Ah, OK, I was thinking it looked much lower from the food you've listed to be honest.


----------



## mihudmx (Jun 9, 2014)

Ultrasonic said:


> Ah, OK, I was thinking it looked much lower from the food you've listed to be honest.


Thank you, but no one really answered to my question: How much time does it take to get from 12% to 8% bodyfat? Diet being very clean, training 5 times a week, cardio 45 minutes 5-6 times a week.

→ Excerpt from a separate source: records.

-- ==== Sys2Proof/Laws/State.lean ====
section
/-! SUPPORT. What each named update of the state leaves alone: one lemma per top-level field, so that no later proof
unfolds a record update. -/
namespace Sys2Proof.Machine
open Sys2Proof

/-! ### setCopy -/

@[simp] theorem State.setCopy_pending (s : State) (acc addr inst : Nat) (v : Word) : (s.setCopy acc addr inst v).pending = s.pending := rfl
@[simp] theorem State.setCopy_uptime (s : State) (acc addr inst : Nat) (v : Word) : (s.setCopy acc addr inst v).uptime = s.uptime := rfl
@[simp] theorem State.setCopy_free (s : State) (acc addr inst : Nat) (v : Word) : (s.setCopy acc addr inst v).free = s.free := rfl
@[simp] theorem State.setCopy_out (s : State) (acc addr inst : Nat) (v : Word) : (s.setCopy acc addr inst v).out = s.out := rfl
@[simp] theorem State.setCopy_ten (s : State) (acc addr inst : Nat) (v : Word) : (s.setCopy acc addr inst v).ten = s.ten := rfl
@[simp] theorem State.setCopy_design (s : State) (acc addr inst : Nat) (v : Word) : (s.setCopy acc addr inst v).design = s.design := rfl
@[simp] theorem State.setCopy_boot (s : State) (acc addr inst : Nat) (v : Word) : (s.setCopy acc addr inst v).boot = s.boot := rfl
@[simp] theorem State.setCopy_cfg (s : State) (acc addr inst : Nat) (v : Word) : (s.setCopy acc addr inst v).cfg = s.cfg := rfl
@[simp] theorem State.setCopy_scr (s : State) (acc addr inst : Nat) (v : Word) : (s.setCopy acc addr inst v).scr = s.scr := rfl
@[simp] theorem State.setCopy_noc (s : State) (acc addr inst : Nat) (v : Word) : (s.setCopy acc addr inst v).noc = s.noc := rfl
@[simp] theorem State.setCopy_pci (s : State) (acc addr inst : Nat) (v : Word) : (s.setCopy acc addr inst v).pci = s.pci := rfl
@[simp] theorem State.setCopy_mac (s : State) (acc addr inst : Nat) (v : Word) : (s.setCopy acc addr inst v).mac = s.mac := rfl
@[simp] theorem State.setCopy_xcv (s : State) (acc addr inst : Nat) (v : Word) : (s.setCopy acc addr inst v).xcv = s.xcv := rfl
@[simp] theorem State.setCopy_port (s : State) (acc addr inst : Nat) (v : Word) : (s.setCopy acc addr inst v).port = s.port := rfl
@[simp] theorem State.setCopy_tbs (s : State) (acc addr inst : Nat) (v : Word) : (s.setCopy acc addr inst v).tbs = s.tbs := rfl
@[simp] theorem State.setCopy_rfx (s : State) (acc addr inst : Nat) (v : Word) : (s.setCopy acc addr inst v).rfx = s.rfx := rfl
@[simp] theorem State.setCopy_uan (s : State) (acc addr inst : Nat) (v : Word) : (s.setCopy acc addr inst v).uan = s.uan := rfl
@[simp] theorem State.setCopy_mc (s : State) (acc addr inst : Nat) (v : Word) : (s.setCopy acc addr inst v).mc = s.mc := rfl
@[simp] theorem State.setCopy_nv (s : State) (acc addr inst : Nat) (v : Word) : (s.setCopy acc addr inst v).nv = s.nv := rfl
@[simp] theorem State.setCopy_pwr (s : State) (acc addr inst : Nat) (v : Word) : (s.setCopy acc addr inst v).pwr = s.pwr := rfl
@[simp] theorem State.setCopy_bst (s : State) (acc addr inst : Nat) (v : Word) : (s.setCopy acc addr inst v).bst = s.bst := rfl
@[simp] theorem State.setCopy_lcs (s : State) (acc addr inst : Nat) (v : Word) : (s.setCopy acc addr inst v).lcs = s.lcs := rfl
@[simp] theorem State.setCopy_clk (s : State) (acc addr inst : Nat) (v : Word) : (s.setCopy acc addr inst v).clk = s.clk := rfl
@[simp] theorem State.setCopy_smn (s : State) (acc addr inst : Nat) (v : Word) : (s.setCopy acc addr inst v).smn = s.smn := rfl
@[simp] theorem State.setCopy_fab (s : State) (acc addr inst : Nat) (v : Word) : (s.setCopy acc addr inst v).fab = s.fab := rfl

/-! ### raiseAll -/

@[simp] theorem State.raiseAll_pending (s : State) (addr inst : Nat) (v : Word) : (s.raiseAll addr inst v).pending = s.pending := rfl
@[simp] theorem State.raiseAll_uptime (s : State) (addr inst : Nat) (v : Word) : (s.raiseAll addr inst v).uptime = s.uptime := rfl
@[simp] theorem State.raiseAll_free (s : State) (addr inst : Nat) (v : Word) : (s.raiseAll addr inst v).free = s.free := rfl
@[simp] theorem State.raiseAll_out (s : State) (addr inst : Nat) (v : Word) : (s.raiseAll addr inst v).out = s.out := rfl
@[simp] theorem State.raiseAll_ten (s : State) (addr inst : Nat) (v : Word) : (s.raiseAll addr inst v).ten = s.ten := rfl
@[simp] theorem State.raiseAll_design (s : State) (addr inst : Nat) (v : Word) : (s.raiseAll addr inst v).design = s.design := rfl
@[simp] theorem State.raiseAll_boot (s : State) (addr inst : Nat) (v : Word) : (s.raiseAll addr inst v).boot = s.boot := rfl
@[simp] theorem State.raiseAll_cfg (s : State) (addr inst : Nat) (v : Word) : (s.raiseAll addr inst v).cfg = s.cfg := rfl
@[simp] theorem State.raiseAll_scr (s : State) (addr inst : Nat) (v : Word) : (s.raiseAll addr inst v).scr = s.scr := rfl
@[simp] theorem State.raiseAll_noc (s : State) (addr inst : Nat) (v : Word) : (s.raiseAll addr inst v).noc = s.noc := rfl
@[simp] theorem State.raiseAll_pci (s : State) (addr inst : Nat) (v : Word) : (s.raiseAll addr inst v).pci = s.pci := rfl
@[simp] theorem State.raiseAll_mac (s : State) (addr inst : Nat) (v : Word) : (s.raiseAll addr inst v).mac = s.mac := rfl
@[simp] theorem State.raiseAll_xcv (s : State) (addr inst : Nat) (v : Word) : (s.raiseAll addr inst v).xcv = s.xcv := rfl
@[simp] theorem State.raiseAll_port (s : State) (addr inst : Nat) (v : Word) : (s.raiseAll addr inst v).port = s.port := rfl
@[simp] theorem State.raiseAll_tbs (s : State) (addr inst : Nat) (v : Word) : (s.raiseAll addr inst v).tbs = s.tbs := rfl
@[simp] theorem State.raiseAll_rfx (s : State) (addr inst : Nat) (v : Word) : (s.raiseAll addr inst v).rfx = s.rfx := rfl
@[simp] theorem State.raiseAll_uan (s : State) (addr inst : Nat) (v : Word) : (s.raiseAll addr inst v).uan = s.uan := rfl
@[simp] theorem State.raiseAll_mc (s : State) (addr inst : Nat) (v : Word) : (s.raiseAll addr inst v).mc = s.mc := rfl
@[simp] theorem State.raiseAll_nv (s : State) (addr inst : Nat) (v : Word) : (s.raiseAll addr inst v).nv = s.nv := rfl
@[simp] theorem State.raiseAll_pwr (s : State) (addr inst : Nat) (v : Word) : (s.raiseAll addr inst v).pwr = s.pwr := rfl
@[simp] theorem State.raiseAll_bst (s : State) (addr inst : Nat) (v : Word) : (s.raiseAll addr inst v).bst = s.bst := rfl
@[simp] theorem State.raiseAll_lcs (s : State) (addr inst : Nat) (v : Word) : (s.raiseAll addr inst v).lcs = s.lcs := rfl
@[simp] theorem State.raiseAll_clk (s : State) (addr inst : Nat) (v : Word) : (s.raiseAll addr inst v).clk = s.clk := rfl
@[simp] theorem State.raiseAll_smn (s : State) (addr inst : Nat) (v : Word) : (s.raiseAll addr inst v).smn = s.smn := rfl
@[simp] theorem State.raiseAll_fab (s : State) (addr inst : Nat) (v : Word) : (s.raiseAll addr inst v).fab = s.fab := rfl

/-! ### raiseFor -/

@[simp] theorem State.raiseFor_pending (s : State) (accs : List Nat) (addr inst : Nat) (v : Word) : (s.raiseFor accs addr inst v).pending = s.pending := rfl
@[simp] theorem State.raiseFor_uptime (s : State) (accs : List Nat) (addr inst : Nat) (v : Word) : (s.raiseFor accs addr inst v).uptime = s.uptime := rfl
@[simp] theorem State.raiseFor_free (s : State) (accs : List Nat) (addr inst : Nat) (v : Word) : (s.raiseFor accs addr inst v).free = s.free := rfl
@[simp] theorem State.raiseFor_out (s : State) (accs : List Nat) (addr inst : Nat) (v : Word) : (s.raiseFor accs addr inst v).out = s.out := rfl
@[simp] theorem State.raiseFor_ten (s : State) (accs : List Nat) (addr inst : Nat) (v : Word) : (s.raiseFor accs addr inst v).ten = s.ten := rfl
@[simp] theorem State.raiseFor_design (s : State) (accs : List Nat) (addr inst : Nat) (v : Word) : (s.raiseFor accs addr inst v).design = s.design := rfl
@[simp] theorem State.raiseFor_boot (s : State) (accs : List Nat) (addr inst : Nat) (v : Word) : (s.raiseFor accs addr inst v).boot = s.boot := rfl
@[simp] theorem State.raiseFor_cfg (s : State) (accs : List Nat) (addr inst : Nat) (v : Word) : (s.raiseFor accs addr inst v).cfg = s.cfg := rfl
@[simp] theorem State.raiseFor_scr (s : State) (accs : List Nat) (addr inst : Nat) (v : Word) : (s.raiseFor accs addr inst v).scr = s.scr := rfl
@[simp] theorem State.raiseFor_noc (s : State) (accs : List Nat) (addr inst : Nat) (v : Word) : (s.raiseFor accs addr inst v).noc = s.noc := rfl
@[simp] theorem State.raiseFor_pci (s : State) (accs : List Nat) (addr inst : Nat) (v : Word) : (s.raiseFor accs addr inst v).pci = s.pci := rfl
@[simp] theorem State.raiseFor_mac (s : State) (accs : List Nat) (addr inst : Nat) (v : Word) : (s.raiseFor accs addr inst v).mac = s.mac := rfl
@[simp] theorem State.raiseFor_xcv (s : State) (accs : List Nat) (addr inst : Nat) (v : Word) : (s.raiseFor accs addr inst v).xcv = s.xcv := rfl
@[simp] theorem State.raiseFor_port (s : State) (accs : List Nat) (addr inst : Nat) (v : Word) : (s.raiseFor accs addr inst v).port = s.port := rfl
@[simp] theorem State.raiseFor_tbs (s : State) (accs : List Nat) (addr inst : Nat) (v : Word) : (s.raiseFor accs addr inst v).tbs = s.tbs := rfl
@[simp] theorem State.raiseFor_rfx (s : State) (accs : List Nat) (addr inst : Nat) (v : Word) : (s.raiseFor accs addr inst v).rfx = s.rfx := rfl
@[simp] theorem State.raiseFor_uan (s : State) (accs : List Nat) (addr inst : Nat) (v : Word) : (s.raiseFor accs addr inst v).uan = s.uan := rfl
@[simp] theorem State.raiseFor_mc (s : State) (accs : List Nat) (addr inst : Nat) (v : Word) : (s.raiseFor accs addr inst v).mc = s.mc := rfl
@[simp] theorem State.raiseFor_nv (s : State) (accs : List Nat) (addr inst : Nat) (v : Word) : (s.raiseFor accs addr inst v).nv = s.nv := rfl
@[simp] theorem State.raiseFor_pwr (s : State) (accs : List Nat) (addr inst : Nat) (v : Word) : (s.raiseFor accs addr inst v).pwr = s.pwr := rfl
@[simp] theorem State.raiseFor_bst (s : State) (accs : List Nat) (addr inst : Nat) (v : Word) : (s.raiseFor accs addr inst v).bst = s.bst := rfl
@[simp] theorem State.raiseFor_lcs (s : State) (accs : List Nat) (addr inst : Nat) (v : Word) : (s.raiseFor accs addr inst v).lcs = s.lcs := rfl
@[simp] theorem State.raiseFor_clk (s : State) (accs : List Nat) (addr inst : Nat) (v : Word) : (s.raiseFor accs addr inst v).clk = s.clk := rfl
@[simp] theorem State.raiseFor_smn (s : State) (accs : List Nat) (addr inst : Nat) (v : Word) : (s.raiseFor accs addr inst v).smn = s.smn := rfl
@[simp] theorem State.raiseFor_fab (s : State) (accs : List Nat) (addr inst : Nat) (v : Word) : (s.raiseFor accs addr inst v).fab = s.fab := rfl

Its possible to drop 1% every 2 weeks?


----------



## Willmuscl86 (Jul 21, 2014)

I'd say yes. Nobody knows your body and your metabolism but it is possible if you reduce the carbs strictly and increase the protein


----------



## Willmuscl86 (Jul 21, 2014)

And if you eat carbs than wholemeal


----------



## mihudmx (Jun 9, 2014)

Thanks. Another opinion?


----------



## bartonz20let (Aug 13, 2010)

Your about 16/18% in them pics at a guess, if your genuine 12% now you've already dropped 4-6% in the last 30 days so are already making rapid progress, why not keep doing what you've already been doing??


----------



## mihudmx (Jun 9, 2014)

well i just ended my Clen+ T3 cycle,(3 weeks cycle and 2 weeks break) I am worried that i wont be able to get in a good shape( got just 8 more weeks).Thats all.


----------



## mihudmx (Jun 9, 2014)

Also i dont want to drop carbs too low, that will make me experience muscleloss.


----------



## Mark2021 (Apr 13, 2012)

Post recent pics no way your 12% in them pics.


----------



## mihudmx (Jun 9, 2014)

Mark2021 said:


> Post recent pics no way your 12% in them pics.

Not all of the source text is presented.